Education and early career
Shedd holds a B.A. degree from Geneva College in Beaver Falls, Pennsylvania, and a M.A. degree from Georgetown University’s Edmund A. Walsh School of Foreign Service in Latin American studies. From 1984 to 1993, Shedd was posted overseas in the U.S. embassies in Costa Rica and Mexico. Shedd has held a variety of senior management assignments including Chief of Congressional Liaison at the Central Intelligence Agency.

Executive career
Shedd served from May 2007 to August 2010 as the Deputy Director of National Intelligence (DNI) for Policy, Plans, and Requirements, where he oversaw the formulation and implementation of major Intelligence Community (IC) policies from information sharing and IC authorities to analytic standards, among others. In particular, he led the review of Executive Order 12333, the foundational U.S. intelligence policy, which was revised by President George W. Bush in July 2008. Shedd also developed and implemented a National Intelligence Strategy, published in August 2009 for the IC and led strategic planning efforts to determine intelligence priorities for the IC and the nation.
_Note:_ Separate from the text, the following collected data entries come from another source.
-- ==== Sys2Proof/WellFormed.lean ====
section
/-! DEFINITION. When a command is well formed: every number it carries names something the device has (queue pairs, tags, pools, volumes, ports, functions, slots), and byte strings have the length of what they carry. A meaning answers for ill-formed commands too: what names nothing changes nothing. -/

namespace Sys2Proof

/-- The command is well formed. -/
def Instr.wellFormed (i : Instr) : Bool :=
  match i with
  | .pushSlotWrite qp off data => decide (qp < 8192 ∧ off + data.length ≤ 256)
  | .pushSlotTimeout qp slot => decide (qp < 8192 ∧ slot < 4)
  | .srNotify qp _ => decide (qp < 8192)
  | .crRelease qp _ => decide (qp < 8192)
  | .ringFetchComplete qp _ _ => decide (qp < 8192)
  | .qpPoll qp _ _ _ => decide (qp < 8192)
  | .crSlotPoll qp _ _ => decide (qp < 8192)
  | .admitCommand => true
  | .completionWrite qp => decide (qp < 8192)
  | .msixCoalesceTimeout qp => decide (qp < 8192)
  | .adminCtrlEnable pf _ => decide (pf < 2)
  | .adminCtrlReset pf => decide (pf < 2)
  | .adminCtrlMode pf _ => decide (pf < 2)
  | .qpModeWrite qp _ => decide (qp < 8192)
  | .qpHalt qp => decide (qp < 8192)
  | .queueResetTimeout qp => decide (qp < 8192)
  | .read qp tag _ => decide (qp < 8192 ∧ tag < 65536)
  | .write qp tag => decide (qp < 8192 ∧ tag < 65536)
  | .flush qp tag => decide (qp < 8192 ∧ tag < 65536)
  | .flushCompletion qp tag => decide (qp < 8192 ∧ tag < 65536)
  | .deallocate qp tag => decide (qp < 8192 ∧ tag < 65536)
  | .deallocateCompletion qp tag => decide (qp < 8192 ∧ tag < 65536)
  | .verify qp tag => decide (qp < 8192 ∧ tag < 65536)
  | .dictRead qp tag _ => decide (qp < 8192 ∧ tag < 65536)
  | .dictWrite qp tag _ => decide (qp < 8192 ∧ tag < 65536)
  | .queueCreate qp tag => decide (qp < 8192 ∧ tag < 65536)
  | .queueReset qp tag => decide (qp < 8192 ∧ tag < 65536)
  | .sanitize qp tag => decide (qp < 8192 ∧ tag < 65536)
  | .format qp tag => decide (qp < 8192 ∧ tag < 65536)
  | .formatPhase1Drained vol => decide (vol < 4096)
  | .sanitizeCisternWaitEnd vol => decide (vol < 4096)
  | .writeDmaLanded qp tag _ data _ => decide (qp < 8192 ∧ tag < 65536 ∧ data.length = 4096)
  | .writeCompletion qp tag => decide (qp < 8192 ∧ tag < 65536)
  | .readOverlapResolve qp tag => decide (qp < 8192 ∧ tag < 65536)
  | .writeStep7Release qp tag => decide (qp < 8192 ∧ tag < 65536)
  | .stripeAgeTimer pool _ => decide (pool < 8)
  | .laneWaitEnd pool _ _ => decide (pool < 8)
  | .columnWriteComplete _ => true
  | .ilogRecordDurable _ _ => true
  | .slotRelease _ => true
  | .ilogWearRotate => true
  | .checkpointStart pool => decide (pool < 8)
  | .checkpointStepDone pool => decide (pool < 8)
  | .mapCheckpointNow pool => decide (pool < 8)
  | .mapLeafReadComplete _ _ _ => true
  | .dredgeSelect pool => decide (pool < 8)
  | .segmentResetStart pool _ => decide (pool < 8)
  | .zoneResetComplete _ _ => true
  | .poolActionCreate pool => decide (pool < 8)
  | .poolActionOnline pool => decide (pool < 8)
  | .poolActionOffline pool => decide (pool < 8)
  | .poolActionDestroy pool => decide (pool < 8)
  | .poolActionStepDone pool _ _ _ _ _ => decide (pool < 8)
  | .codeTableDataWrite slot _ => decide (slot < 16)
  | .codeCheckStart slot => decide (slot < 16)
  | .codeCheckDone slot => decide (slot < 16)
  | .volumeCreate vol => decide (vol < 4096)
  | .volumeDelete vol => decide (vol < 4096)
  | .volumeDeleteDrained vol => decide (vol < 4096)
  | .volumeCapacityWrite vol _ => decide (vol < 4096)
  | .memberAdd pool slot => decide (pool < 8 ∧ slot < 64)
  | .memberRemove pool slot => decide (pool < 8 ∧ slot < 64)
  | .memberActionFail pool slot => decide (pool < 8 ∧ slot < 64)
  | .rebuildStart pool => decide (pool < 8)
  | .rebuildAutoStart pool => decide (pool < 8)
  | .rebuildNextSegment pool => decide (pool < 8)
  | .memberReadComplete _ _ _ => true
  | .degradedDecodeDone _ => true
  | .patrolStripe pool _ => decide (pool < 8)
  | .patrolRestart pool => decide (pool < 8)
  | .resyncStripeCheck pool _ => decide (pool < 8)
  | .reshapeCursorAdvance pool => decide (pool < 8)
  | .driveGroupEnable group _ => decide (group < 16)
  | .driveLinkUp port _ _ => decide (port < 64)
  | .admissionCommandComplete _ _ => true
  | .driveCommandComplete _ _ _ => true
  | .commandRetryDelay _ => true
  | .driveCommandTimeout _ _ => true
  | .abortTimeLimit _ => true
  | .controllerResetDone port _ _ _ => decide (port < 64)
  | .recoveryTimeLimit _ => true
  | .presenceDebounced port => decide (port < 64)
  | .presenceLost port => decide (port < 64)
  | .dataLinkDown port => decide (port < 64)
  | .portReleaseRetry port => decide (port < 64)
  | .portReleaseFail port => decide (port < 64)
  | .portReleaseLinkTimeout port => decide (port < 64)
  | .sidebandFrame inputs => decide (inputs < 2 ^ 64)
  | .driveHealthPoll => true
  | .driveGateClose => true
  | .driveGateOpen => true
  | .culvertFlitReceived flit => decide (flit.length = 256)
  | .culvertReplayTimeout => true
  | .culvertDown => true
  | .bundleTrained _ => true
  | .bundleFailed _ => true
  | .mirrorData _ pool _ _ _ md data => decide (pool < 8 ∧ md.length = 64 ∧ data.length = 4096)
  | .mirrorAck _ _ => true
  | .mirrorRelease _ => true
  | .atomicMark pool vol _ _ => decide (pool < 8 ∧ vol < 4096)
  | .record _ pool _ => decide (pool < 8)
  | .recordAck _ => true
  | .heartbeat _ side _ _ _ _ _ _ => decide (side < 2)
  | .epochPrepare _ _ => true
  | .epochPrepared _ => true
  | .epochCommitMessage _ => true
  | .epochAbort _ => true
  | .digest pool _ _ _ _ _ => decide (pool < 8)
  | .digestReply pool _ _ => decide (pool < 8)
  | .sync pool _ => decide (pool < 8)
  | .dumping => true
  | .handoverRequest pool _ => decide (pool < 8)
  | .handoverDone pool _ => decide (pool < 8)
  | .config pool _ _ _ _ => decide (pool < 8)
  | .settled pool => decide (pool < 8)
  | .pairJoin => true
  | .pairAliveTimeout => true
  | .pairHeartbeatTimeout => true
  | .pairTakeover => true
  | .fenceAckReceived => true
  | .fenceWaitTimeout => true
  | .reservationRetry => true
  | .takeoverStepDone _ _ _ _ _ => true
  | .pairPoolHandover pool => decide (pool < 8)
  | .pairFaultClear => true
  | .epochCommit _ => true
  | .epochCommitPair _ => true
  | .epochDiscard => true
  | .unitAcknowledge unit => decide (unit < 71)
  | .epochTimeout => true
  | .epochRecordWritten => true
  | .epochRevertDone => true
  | .epochCommitAckTimeout => true
  | .mctpMessage pkt _ => decide (pkt.src < 256 ∧ pkt.seq < 4 ∧ pkt.tag < 16 ∧ pkt.data.length ≤ 64)
  | .setEndpointId src inst op eid => decide (src < 256 ∧ inst < 32 ∧ op < 4 ∧ eid < 256)
  | .getEndpointId src inst => decide (src < 256 ∧ inst < 32)
  | .getMctpVersionSupport src inst ty => decide (src < 256 ∧ inst < 32 ∧ ty < 256)
  | .getMessageTypeSupport src inst => decide (src < 256 ∧ inst < 32)
  | .getVendorDefinedMessageSupport src inst sel => decide (src < 256 ∧ inst < 32 ∧ sel < 256)
  | .udpDatagram _ port _ _ => decide (port < 65536)
  | .keyExchange _ _ _ => true
  | .finish session _ => decide (session < 14)
  | .endSession session => decide (session < 14)
  | .getMeasurements _ _ index => decide (index < 256)
  | .spdmMessage _ _ code session => decide (code < 256 ∧ (∀ n ∈ session, n < 14))
  | .sessionHeartbeatTimeout session => decide (session < 14)
  | .dictionaryRead session _ => decide ((∀ n ∈ session, n < 14))
  | .dictionaryWrite session _ => decide ((∀ n ∈ session, n < 14))
  | .dictionaryNop session _ => decide ((∀ n ∈ session, n < 14))
  | .registerWrite _ => true
  | .persistentWritePaced => true
  | .multipartTimeout session _ => decide (session < 1040)
  | .mgmtOobEnChange _ => true
  | .factoryDefaults _ => true
  | .weirRecompute => true
  | .weirWaitWarn qp tag => decide (qp < 8192 ∧ tag < 65536)
  | .dumpEnd => true
  | .cisternSelftestTimer _ => true
  | .cisternEraseDone _ => true
  | .cisternImageRelease => true
  | .cisternRestoreLossAck => true
  | .load pf _ _ slot => decide (pf < 2 ∧ slot < 4096)
  | .installCurrent pf _ _ slot => decide (pf < 2 ∧ slot < 4096)
  | .installPrevious pf _ _ slot => decide (pf < 2 ∧ slot < 4096)
  | .retire pf _ _ slot => decide (pf < 2 ∧ slot < 4096)
  | .destroy pf _ _ slot => decide (pf < 2 ∧ slot < 4096)
  | .clearStaging pf _ => decide (pf < 2)
  | .keyStagingWrite pf _ _ => decide (pf < 2)
  | .keyPersistWrite mode => decide (mode < 256)
  | .tamperEnclosureAssert => true
  | .tamperMeshBreak => true
  | .tamperClear _ _ => true
  | .pipeClear quadrant _ => decide (quadrant < 4)
  | .invalidateRange => true
  | .invalidateVolume => true
  | .invalidateAll => true
  | .cleanLines => true
  | .preload range => decide (range < 64)
  | .unlock range => decide (range < 64)
  | .cacheMaintStep => true
  | .cacheWaysEnabled _ => true
  | .cacheFrameWays _ => true
  | .sliceWayReenable slice _ => decide (slice < 4)
  | .wayMarchTestDone slice way _ => decide (slice < 4 ∧ way < 16)
  | .wayDisable slice way => decide (slice < 4 ∧ way < 16)
  | .frameFillComplete _ => true
  | .hbmStackFailed stack => decide (stack < 4)
  | .packEnable _ => true
  | .packResetLearning => true
  | .packEsrMeasureNow => true
  | .packEsrInterval => true
  | .impedanceDeferredRun => true
  | .impedanceSettleDone _ _ => true
  | .impedanceLoadOff _ _ => true
  | .estimatorUpdate => true
  | .packOvervoltage => true
  | .packChargerFault => true
  | .packAbsent => true
  | .packPresent => true
  | .packRested => true
  | .packStale => true
  | .p3v3AuxRise side => decide (side < 2)
  | .p3v3AuxLoss => true
  | .p12vInRange => true
  | .p12vSag => true
  | .p12vReturned => true
  | .rideThroughClear => true
  | .rideThroughExpiry => true
  | .acfailExpiry => true
  | .acfailRelease => true
  | .inputCollapse _ => true
  | .railFault _ => true
  | .thermalTrip _ _ => true
  | .thermalDump _ => true
  | .thermAlert _ => true
  | .thermAlertRelease _ => true
  | .quadrantStepDown q _ => decide (q < 4)
  | .thermalEpochRetry => true
  | .quadrantReturn q _ => decide (q < 4)
  | .pllLockLoss => true
  | .pllRelock => true
  | .pllFallback => true
  | .railsOffTimeout => true
  | .resetNAssert _ => true
  | .resetNRelease _ => true
  | .startupStepDone _ _ => true
  | .startMemberWaitExpiry => true
  | .watchdogExpiry => true
  | .deviceReset _ => true
  | .fwUpdateSlot _ => true
  | .fwSlotErase slot => decide (slot < 2)
  | .fwSlotData _ data => decide (data.length ≤ 65536)
  | .fwSlotVerify slot _ _ _ _ => decide (slot < 2)
  | .bootSlotPreferred _ => true
  | .fwSvnCommit _ => true
  | .hostPrbs => true
  | .drivePrbs => true
  | .culvertPrbs => true
  | .culvertLoopback => true
  | .hbmPattern => true
  | .cisternSelftest => true
  | .testStop _ => true
  | .testDurationExpiry _ => true
  | .testConditionLost _ => true
  | .jtagInstruction _ => true
  | .busMasterDisable fn => decide (fn < 1026)
  | .busMasterEnable fn => decide (fn < 1026)
  | .hostReadErrorCompletion qp tag => decide (qp < 8192 ∧ tag < 65536)
  | .flr fn => decide (fn < 1026)
  | .flrComplete fn => decide (fn < 1026)
  | .d3hotEntry fn => decide (fn < 1026)
  | .d0Return fn => decide (fn < 1026)
  | .vfEnable port _ numVfs => decide (port < 2 ∧ numVfs ≤ 512)
  | .msixVectorUnmask fn _ => decide (fn < 1026)
  | .perstAssert port => decide (port < 2)
  | .perstRelease port speed width => decide (port < 2 ∧ speed < 8 ∧ width ≤ 16)
  | .hotReset port => decide (port < 2)
  | .hostLinkDown port => decide (port < 2)
  | .moduleIdleEntry => true
  | .moduleIdleExit => true
  | .coalesceWindowClose _ => true
  | .stormQuiet path => decide (path < 18)
  | .eventRingEnable pf _ => decide (pf < 2)
  | .eventRingCoalesceTimeout pf => decide (pf < 2)
  | .subscribe session severity => decide (session < 14 ∧ severity < 256)
  | .eventSubFetch session _ => decide (session < 14)
  | .eventStoreRead session _ => decide (session < 14)
  | .alarmStoreRead session _ => decide (session < 14)
  | .counterClear _ => true
  | .admissionTimeout port => decide (port < 64)
  | .driveControllerReady port => decide (port < 64)
  | .driveAerUncorrectable port => decide (port < 64)
  | .hbmRefreshThreshold stack _ => decide (stack < 4)
  | .p12vTransient => true
  | .ethernetFrame _ => true
  | .i3cDynamicAddress _ static addr => decide (static < 128 ∧ addr < 128)
  | .heartbeatInterval => true
  | .pairAliveReturn => true
  | .listPageReadComplete qp tag page err => decide (qp < 8192 ∧ tag < 65536 ∧ (err = true ∨ page.length = 4096))
  | .pmeStatusClear pf => decide (pf < 2)
  | .packSample _ _ _ _ => true
  | .zeroingComplete kind => decide (kind < 3)

end Sys2Proof
end

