section
/-! PROOFS. Persistence of the keys, the tamper latch, and the cipher pipelines (R472 to R480). -/

namespace Sys2Proof.Machine

open Sys2Proof

-- The kernel evaluates closed facts below (masks of frames, concrete states): one declaration after another keeps the memory this takes small.
set_option Elab.async false

/-! ## Tamper -/

theorem zeroizeAll_key (s : State) : (zeroizeAll s).key.keys = [] ∧ (zeroizeAll s).key.staging = [] ∧ (zeroizeAll s).key.salt = false := by
  have hkey : (zeroizeAll s).key = { s.key with keys := [], staging := [], salt := false } := by
    refine forRange_invariant (P := fun u => u.key = _) (fun k u _ hu => ?_) rfl
    split_ifs
    · rw [wr_key, (setKeyState_facts u k _).2, hu]
    · rw [wr_key, hu]
    · exact hu
  simp [hkey]

/-- What a tamper does once the keys are gone: it locks the pools and says so. -/
def tamperLocks (ph : Nat) (e : State) : State :=
  let f := if ph = Tp.startUp then wrB e Obj.LOCKED_BOOT 0 true else e
  let g := lockPools f
  raiseOpen (if ph = Tp.auxOnly then drive g .wake false else g) (ev 0x0B 461) .alarm Src.device 0

theorem tamperLocks_facts (ph : Nat) (e : State) :
    rdN (tamperLocks ph e) Obj.TAMPER_LATCH 0 = rdN e Obj.TAMPER_LATCH 0 ∧ rdB (tamperLocks ph e) Obj.DEVICE_LOCKED 0 = rdB e Obj.DEVICE_LOCKED 0 ∧ (tamperLocks ph e).key = e.key := by
  have hlock (f : State) : Keeps _ f (lockPools f) := lockPools_keeps (Mask.le_self _) (Keeps.refl f)
  have hkey (f : State) : (lockPools f).key = f.key := (hlock f).parts .key (by decide)
  have hpin (g : State) (o : ObjDesc) (i : Nat) : rdN (if ph = Tp.auxOnly then drive g .wake false else g) o i = rdN g o i := by split <;> rfl
  have hpinB (g : State) (o : ObjDesc) (i : Nat) : rdB (if ph = Tp.auxOnly then drive g .wake false else g) o i = rdB g o i := by split <;> rfl
  unfold tamperLocks
  refine ⟨?_, ?_, ?_⟩
  · rw [rdN_raiseOpen (by decide) (by decide) (by decide), hpin, (hlock _).rdN (by decide +kernel)]
    split
    · exact rdN_wrB_code (by decide) _
    · rfl
  · rw [rdB_raiseOpen (by decide) (by decide) (by decide), hpinB, (hlock _).rdB (by decide +kernel)]
    split
    · exact rdB_wrB_code (by decide) _
    · rfl
  · split_ifs <;> simp [hkey]

/-- A tamper latches its bit, locks the device and zeroizes the keys. -/
theorem tamper_facts (s : State) (b : Nat) :
    bitAt (rdN (tamper s b) Obj.TAMPER_LATCH 0) b = true ∧ rdB (tamper s b) Obj.DEVICE_LOCKED 0 = true ∧ (tamper s b).key.keys = [] ∧ (tamper s b).key.staging = [] ∧ (tamper s b).key.salt = false := by
  obtain ⟨d, hd, hlatch⟩ : ∃ d, tamper s b = tamperLocks (tamperPhase s) (wrB (zeroizeAll d) Obj.DEVICE_LOCKED 0 true) ∧ bitAt (rdN d Obj.TAMPER_LATCH 0) b = true := by
    refine ⟨_, rfl, ?_⟩
    refine forRange_invariant (P := fun u => bitAt (rdN u Obj.TAMPER_LATCH 0) b = true) (fun pf u _ hu => ?_) ?_
    · split
      · rw [rdN_wr_code (by decide)]
        exact hu
      · exact hu
    · rw [rdN_wr_code (by decide), rdN_bump_code (by decide), rdN_wr_code (by decide), rdN_wr_same]
      exact bitAt_withBit_same _ _ _
  obtain ⟨hlt, hdl, hkey⟩ := tamperLocks_facts (tamperPhase s) (wrB (zeroizeAll d) Obj.DEVICE_LOCKED 0 true)
  obtain ⟨hk, hst, hsalt⟩ := zeroizeAll_key d
  rw [hd, hlt, hdl, hkey, wrB_key, rdN_wrB_code (by decide), (zeroizeAll_keeps (Mask.le_self _) (Keeps.refl d)).rdN (by decide +kernel)]
  exact ⟨hlatch, rdB_wrB_same _ _ _ _, hk, hst, hsalt⟩

/-! ## Pipelines -/

/-- A pipeline that is not quarantined serves itself. -/
theorem servedBy_of_pipeOk {s : State} {q : Nat} (h : pipeOk s q = true) : servedBy s q = q := by
  simp [servedBy, h]

theorem rdN_notePipes (s : State) {q : Nat} (hq : q < 4) : rdN (notePipes s) Obj.PIPE_SERVED_BY q = servedBy s q := by
  refine forRange_establishes (P := fun i t => rdN t Obj.PIPE_SERVED_BY i = servedBy s i) (fun i t _ => rdN_wr_same _ _ _ _) (fun i j t hi hj ht => ?_) s q hq
  rwa [rdN_wr_inst (by omega)]

/-- Settles O49: KEY_PERSIST sets or drops what is wrapped, each tamper is `tamper`, and a cleared pipeline serves itself again. -/
theorem tamperAndPipelines : Obligations.TamperAndPipelines := by
  unfold Obligations.TamperAndPipelines
  refine ⟨fun s => ?_, fun s hp => ?_, fun s he => ?_, fun s he => ?_, fun s => ?_, fun s => ?_, fun s v q h => ?_, fun s q hq hst => ?_, fun s q => ?_⟩
  case refine_1 => exact ⟨_, rfl, rdN_wr_self _ _ _ _, rfl, rfl, rfl⟩
  case refine_2 =>
    have hset : setPersist s 1 = { wr s Obj.KEY_PERSIST 0 1 with key := { s.key with salt := true, wrapped := s.key.keys } } := by simp [setPersist, hp]
    exact ⟨_, congrArg Host.Outcome.next hset, rdN_wr_self _ _ _ _, rfl, rfl⟩
  case refine_3 =>
    refine ⟨_, congrArg Host.Outcome.next (if_neg (by simp [he])), ?_, rdN_wr_code (by decide) _, rfl⟩
    rw [rdN_wr_same]
    exact bitAt_withBit_same _ _ _
  case refine_4 => exact ⟨_, congrArg Host.Outcome.next (if_pos he), tamper_facts _ 0⟩
  case refine_5 => exact ⟨_, rfl, tamper_facts _ 1⟩
  case refine_6 =>
    refine ⟨_, rfl, ?_, ?_, rfl⟩
    · exact (rdN_wr_code (by decide) _).trans (rdN_wr_self _ _ _ _)
    · exact rdN_wr_self _ _ _ _
  case refine_7 =>
    simp only [exec, execTamperClear, tamperClear]
    split_ifs with h1 h2
    · rfl
    · rfl
    · simp_all
  case refine_8 =>
    have hok : pipeOk (wr (wr s Obj.PIPE_STATE q 0) Obj.PIPE_FAULTS q 0) q = true := by
      rw [pipeOk, rdN_wr_code (by decide), rdN_wr_self]
      rfl
    generalize hw : wr (wr s Obj.PIPE_STATE q 0) Obj.PIPE_FAULTS q 0 = w at hok
    have hlocks := noteLocks_keeps (Mask.le_self _) (Keeps.refl (notePipes w))
    have hpipes := notePipes_keeps (Mask.le_self _) (Keeps.refl w)
    refine ⟨noteLocks (notePipes w), by simp [exec, execPipeClear, hq, hst, hw], ?_, ?_, ?_⟩
    · rw [hlocks.rdN (by decide +kernel), hpipes.rdN (by decide +kernel), ← hw, rdN_wr_code (by decide), rdN_wr_self, Int.toNat_zero]
    · rw [hlocks.rdN (by decide +kernel), hpipes.rdN (by decide +kernel), ← hw, rdN_wr_self, Int.toNat_zero]
    · rw [hlocks.rdN (by decide +kernel), rdN_notePipes _ hq, servedBy_of_pipeOk hok]
  case refine_9 => simp [exec, execPipeClear]

end Sys2Proof.Machine

end

section
/-! PROOFS. Starting each operation of the cache maintenance engine (R483 to R493). -/

namespace Sys2Proof.Machine

open Sys2Proof

-- The kernel evaluates closed facts below (masks of frames, concrete states): one declaration after another keeps the memory this takes small.
set_option Elab.async false

/-! ## The engine's start -/

/-- An operation that starts is noted, and shown as running with no progress. -/
theorem startMaint_facts (s : State) (m : Maint) :
    (startMaint s m).cache.maint = some { m with paused := epochState s != Es.idle } ∧ rdB (startMaint s m) Obj.CACHE_MAINT_BUSY 0 = true ∧ rdN (startMaint s m) Obj.CACHE_MAINT_RUNNING 0 = m.op ∧
    rdN (startMaint s m) Obj.CACHE_MAINT_PROGRESS 0 = 0 ∧ (startMaint s m).cache.frames = s.cache.frames := by
  refine ⟨rfl, ?_, ?_, ?_, rfl⟩ <;> unfold startMaint
  · rw [rdB_wr_code (by decide), rdB_wr_code (by decide), rdB_wrB_same]
  · rw [rdN_wr_code (by decide), rdN_wr_same]
  · rw [rdN_wr_self, Int.toNat_zero]

/-- The operation that the engine's own register asks for, as it starts. -/
theorem maintOp_starts {s : State} {op : Nat} (hm : s.cache.maint = none) (hv : (op = Mo.invalidateRange ∨ op = Mo.invalidateVolume) → volumeThere s (rdN s Obj.CACHE_MAINT_VOLUME 0) = true) :
    (maintOp s op).2 = startMaint s { Maint.ofOp op (if op = Mo.cleanLines then 16384 else 512) with vol := rdN s Obj.CACHE_MAINT_VOLUME 0, slba := rdN s Obj.CACHE_MAINT_SLBA 0, nlb := rdN s Obj.CACHE_MAINT_NLB 0 } := by
  have hgo : ¬ ((op = Mo.invalidateRange ∨ op = Mo.invalidateVolume) ∧ (!volumeThere s (rdN s Obj.CACHE_MAINT_VOLUME 0)) = true) := fun ⟨ho, hno⟩ => by simp [hv ho] at hno
  simp only [maintOp, hm, Option.isSome_none, Bool.false_eq_true, if_false, hgo]

/-! ## Changing ways -/

theorem rdN_modMaint (s : State) (f : Maint → Maint) (o : ObjDesc) (i : Nat) : rdN (modMaint s f) o i = rdN s o i := rfl

theorem rdB_modMaint (s : State) (f : Maint → Maint) (o : ObjDesc) (i : Nat) : rdB (modMaint s f) o i = rdB s o i := rfl

/-- The parts that a change of ways may touch once its own registers are written. -/
def waysMask : Nat := 0x30080100030000000000000000000000000000000000000000000000000000000000160000000000017c000000000000000000000000000000000000000000000000000000000830120

theorem changeWays_keepsAfter (s : State) (f : State → State) : Keeps waysMask (f s) (changeWays s f).2 := by
  unfold changeWays
  refine noteFrames_keeps (by decide +kernel) (wr_keeps (by decide +kernel) (settleLines_keeps (by decide +kernel) (Keeps.forEach _ _ ?_ fun x v h => emptyWay_keeps (by decide +kernel) h)))
  exact (Keeps.refl _).forRange 4 _ fun sl u h => noteWays_keeps (by decide +kernel) h

/-- The operation that changes the ways goes on while they change. -/
theorem changeWays_maint (s : State) (f : State → State) : (changeWays s f).2.cache.maint = (f s).cache.maint := by
  have hways : (forRange 4 (fun sl u => noteWays u sl) (f s)).cache = (f s).cache := ((Keeps.refl (f s)).forRange 4 _ fun sl u h => noteWays_keeps (Mask.le_self _) h).parts .cache (by decide)
  have hempty (l : List Nat) (t : State) : (forEach l (fun x v => emptyWay v (x / 16) (x % 16)) t).cache.maint = t.cache.maint := by
    induction l generalizing t with
    | nil => rfl
    | cons x l ih => rw [forEach_cons, ih]; rfl
  have hend (t : State) (v : Int) : (noteFrames (wr (settleLines t) Obj.CACHE_FRAMES_TOTAL 0 v)).cache = t.cache := rfl
  simp only [changeWays]
  rw [hend, hempty, hways]

/-- A change of ways is an operation of the engine with its tests, after which the registers it set stand. -/
theorem wayChange_facts (s : State) (tests : List Nat) (f : State → State) (hf : ∀ t, (f t).cache = t.cache) :
    (∃ m, (wayChange s tests f).cache.maint = some m ∧ m.op = Mo.wayChange ∧ m.tests = tests) ∧
    (∀ (o : ObjDesc) (i : Nat), Mask.free waysMask o = true → rdN (wayChange s tests f) o i = rdN (f (startMaint s { Maint.ofOp Mo.wayChange 1 with tests := tests })) o i) ∧
    (∀ (o : ObjDesc) (i : Nat), Mask.free waysMask o = true → rdB (wayChange s tests f) o i = rdB (f (startMaint s { Maint.ofOp Mo.wayChange 1 with tests := tests })) o i) := by
  have hkeep := changeWays_keepsAfter (startMaint s { Maint.ofOp Mo.wayChange 1 with tests := tests }) f
  have hmaint (u : State) (g : Maint → Maint) (m : Maint) (h : u.cache.maint = some m) : (modMaint u g).cache.maint = some (g m) := by simp [modMaint, h]
  have hstart : (f (startMaint s { Maint.ofOp Mo.wayChange 1 with tests := tests })).cache.maint = some { Maint.ofOp Mo.wayChange 1 with tests := tests, paused := epochState s != Es.idle } := by
    rw [hf]
    exact (startMaint_facts _ _).1
  have hchange := (changeWays_maint (startMaint s { Maint.ofOp Mo.wayChange 1 with tests := tests }) f).trans hstart
  refine ⟨⟨_, hmaint _ _ _ hchange, rfl, rfl⟩, fun o i ho => ?_, fun o i ho => ?_⟩
  · rw [wayChange, rdN_modMaint]
    exact hkeep.rdN ho i
  · rw [wayChange, rdB_modMaint]
    exact hkeep.rdB ho i
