-- ==== Sys2Proof/Word.lean ====
section
/-! DEFINITION. The widths of the block's words (rules R6, R7, R91). Everything is unsigned. -/

namespace Sys2Proof

/-- A command word or a read word: 32 bits (R6, R61, R80). -/
abbrev Word := BitVec 32

/-- A pushed element, an offset, a terminator unit or an output-buffer entry: 16 bits (R6, R43, R84). -/
abbrev Elem := BitVec 16

/-- A capacity, a length or an index of the output buffer: 28 bits (R34, R35, R40, R85). -/
abbrev Count := BitVec 28

/-- A width field of CFG or CFGW, encodable 0..31 (R31, R83). -/
abbrev Width := BitVec 5

end Sys2Proof
end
From May 2005 to April 2007, Shedd served as Chief of Staff and, later, Acting Director of the Intelligence Staff to the Director of National Intelligence. Before the creation of the Office of the Director of National Intelligence, Shedd held intelligence policy positions at the National Security Council (NSC) from February 2001 to May 2005. He served most recently as the NSC’s Special Assistant to the President and Senior Director for Intelligence Programs and Reform. Shedd helped implement intelligence reform stemming from the 9/11 Commission report in July 2004, the Intelligence Reform and Terrorism Prevention Act of 2004, and the Weapons of Mass Destruction (WMD) Commission’s report to the President in March 2005.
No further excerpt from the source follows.